Abstract

We conducted a randomized, placebo-controlled pilot trial to assess whether supplementation of 1000 mg/day alpha-tocopherol for 3 months offered protection against DNA base damage in melanoma outpatients (n=46). Plasma autoantibodies (aAbs) against 5-hydroxymethyl-2-deoxyuridine (HMdU) were measured as an immune marker of DNA base damage. After 3 months of supplementation (final level), plasma levels of alpha-tocopherol increased significantly (P<0.0005) in the alpha-tocopherol compared with the placebo treatment group. Supplementation with alpha-tocopherol also resulted in a significant (P=0.04) decrease in plasma gamma-tocopherol levels among males. Overall, we did not find any significant differences in the plasma anti-HMdU aAb levels between the two treatment groups. However, when the patients were stratified by the clinical characteristics of the melanoma, we found that alpha-tocopherol supplementation resulted in a borderline significant (P=0.06) 48% decrease in plasma anti-HMdU aAb levels in patients with less aggressive melanomas (Breslow thickness </=1 mm) only. Within-group analysis showed that women had significantly (P<0.05) higher baseline levels of anti-HMdU aAbs compared with men in each treatment group.

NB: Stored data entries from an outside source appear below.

-- ==== Sys2Proof/Certificates/Slice0/Obligations.lean ====
section
/-! DEFINITION. The statements for the provers. Each is about the machine, for every state that meets its hypotheses. -/

open Sys2Proof Sys2Proof.Machine

/-! ## The queue -/

/-- O1. A step with a command at the front of the queue is that command carried out on the state with the queue's rest. -/
def Obligations.StepRunsFrontCommand : Prop :=
  ∀ (c : Instr) (rest : List Instr) (s : State), s.pending = c :: rest → step s = exec c { s with pending := rest }

/-- O2. No command stops the machine: one presented where the state has no such event answers a next state too, which is the model's choice
(DESIGN CHOICE, log 1), and none touches the queue of waiting commands, which is the model's own field (log 20). -/
def Obligations.CommandsCompleteAndKeepQueue : Prop :=
  ∀ (c : Instr) (s : State), ∃ t, exec c s = .next t ∧ t.pending = s.pending

/-! ## Resets and start-up -/

/-- O3. What the two resets leave of the take store (R149). -/
def Obligations.StoreAfterReset : Prop :=
  ∀ s : State,
    (∃ t, exec .powerReset s = .next t ∧ (∀ a, slotRead t.ts.slots a = 0) ∧ t.ts.free = List.range 128 ∧ t.ts.dir = []
      ∧ t.ts.check = none) ∧
    (∃ t, exec .warmReset s = .next t ∧ t.ts.slots = s.ts.slots ∧ t.ts.free = s.ts.free ∧ t.ts.check = none
      ∧ t.ts.dir = s.ts.dir.map fun e => if e.status = .recording then { e with status := .interrupted } else e)

/-- O4. What the two resets leave of every other block: HELD, clock 0, every channel OFF with its outputs deasserted and its brake
applied, the first-cause record RESTART with count 1, the counters 0, the frame count 0 in FREE, no peer heard, every source record empty
and STALE, every condition of the feedback clear, every filter at its level of reset, every timer stopped. The accepted levels of QA, QB
and QI at false (log 6), the soft limits in force at 0 (log 7), the count of waiting rises, the model's own, at 0 (log 14) and the list of
bus actions, empty (log 32), are the model's values and no rule's. The waiting commands stay, the model's own field (log 20), and a warm
reset during a power reset leaves the hold the supply's (log 31). -/
def Obligations.BlocksAfterReset : Prop :=
  ∀ (s : State) (c : Instr), c = .powerReset ∨ c = .warmReset →
    ∃ t, exec c s = .next t ∧ t.su.phase = .held ∧ t.su.heldByPower = (decide (c = .powerReset) || powerHeld s)
      ∧ t.su.validity = .undecided ∧ t.su.buffer = [] ∧ t.su.bus = [] ∧ t.clock = 0
      ∧ (∀ ch, (t.mo.get ch).mode = .off ∧ (t.mo.get ch).p = 0 ∧ (t.mo.get ch).v = 0 ∧ (t.mo.get ch).integ = 0
          ∧ (t.mo.get ch).u = 0 ∧ (t.mo.get ch).cap = 100 ∧ drvEn t ch = false ∧ brk t ch = false ∧ pwmLevel t ch = false
          ∧ dirLevel t ch = false ∧ (t.fb.get ch).x = 0 ∧ (t.fb.get ch).capture = .disarmed
          ∧ (t.rf.get ch).state = .notReferenced)
      ∧ (∀ ch,
          let f := t.fb.get ch
          let m := t.mo.get ch
          let r := t.rf.get ch
          let b := t.bd.get ch
          f.illegal = 0 ∧ f.rail = false ∧ f.saturation = false ∧ f.frozen = none ∧ f.provisional = none ∧ f.rises = 0
          ∧ f.railRun = 0 ∧ f.goodRun = 0 ∧ f.group = [] ∧ f.nextLeak = none ∧ f.nextConversion = none
          ∧ (∀ q ∈ [f.qa, f.qb, f.qi, f.limPos, f.limNeg], q = { level := false, run := 0 })
          ∧ m.hold = 0 ∧ m.target = 0 ∧ m.ep = 0 ∧ m.pos = 0 ∧ m.lag = 0 ∧ m.sd = 0 ∧ m.ring = 0 ∧ m.targetClamped = false
          ∧ m.softLimit = false ∧ m.saturated = false ∧ m.following = false ∧ m.nextUpdate = none
          ∧ r.softLo = 0 ∧ r.softHi = 0 ∧ r.stall = 0 ∧ r.endLo = none ∧ r.endHi = none ∧ r.offset = none ∧ r.realign = false
          ∧ r.timer = none
          ∧ b.held = none ∧ b.seq = none ∧ b.fresh = false ∧ b.timer = none ∧ b.mapClamped = false)
      ∧ t.sc.state = .halted ∧ t.sc.causes = 1 ∧ (t.sc.first.map fun r => r.kind) = some .restart ∧ t.sc.last = t.sc.first
      ∧ t.sc.estop.level = false ∧ t.sc.pendingRelease = false ∧ t.sc.result = .none ∧ t.sc.releaseFrame = 0
      ∧ t.sc.stopTimer = none ∧ t.sc.brakeTimer = none ∧ t.sc.releaseTimer = none ∧ t.sc.estop.run = 0 ∧ t.sc.dupWindow = 0
      ∧ t.sc.stopSerial = 0 ∧ (∀ r ∈ t.sc.remembered, r = none)
      ∧ t.ft.lock = .free ∧ t.ft.count = 0 ∧ t.ft.aligned = false ∧ t.ft.period = 40000 ∧ t.ft.deadline = none
      ∧ t.ft.lastEvent = none ∧ t.ft.lockCount = 0 ∧ t.ft.holdCount = 0 ∧ t.ft.glitches = 0 ∧ t.ft.reading = none
      ∧ t.tk.counters = Counters.zero ∧ t.tk.stateSlot = .empty ∧ t.tk.wheelSlot = none ∧ t.tk.stopSlot = none
      ∧ t.tk.flight = none ∧ t.tk.stateSeq = 0 ∧ t.tk.wheelSeq = 0 ∧ t.tk.wheelTimer = none ∧ t.tk.quietAt = none
      ∧ t.pt.adopted = 0 ∧ t.pt.join = none ∧ t.pt.earlier = none ∧ t.pt.confirmed = none
      ∧ (∀ n ∈ peerNumbers, (peerRecord t n).freshness = .absent)
      ∧ t.zm.zones = [] ∧ (∀ ch, t.zm.caps.get ch = 100) ∧ (∀ f ∈ t.zm.presence, f.level = true)
      ∧ t.zm.nextScan = none
      ∧ t.te.phase = .idle ∧ t.te.result = .none ∧ t.te.fault = .none ∧ t.te.serial = 0 ∧ t.te.start = none ∧ t.te.take = 0
      ∧ t.te.length = 0 ∧ t.te.spoiled = false ∧ t.te.holdover = false ∧ t.te.liveHeld = false
      ∧ t.dk.serial = 0 ∧ t.dk.current = DeskContent.zero ∧ t.dk.watched = none ∧ t.dk.done = false ∧ t.dk.holdTimer = none
      ∧ t.dk.refusalTimer = none ∧ t.dk.nextScan = none ∧ (∀ f ∈ t.dk.key :: (t.dk.buttons ++ t.dk.selects), f = ⟨true, 0⟩)
      ∧ t.pending = s.pending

However, the final levels of anti-HMdU aAbs were significantly (P<0.05) higher in women in the alpha-tocopherol supplemented group only. Although reliable conclusions cannot be drawn from this pilot study, which is limited by the small sample size, the results suggest that short-term alpha-tocopherol supplementation may offer some protection against less aggressive melanomas. Further studies using much larger sample sizes are required to confirm this finding.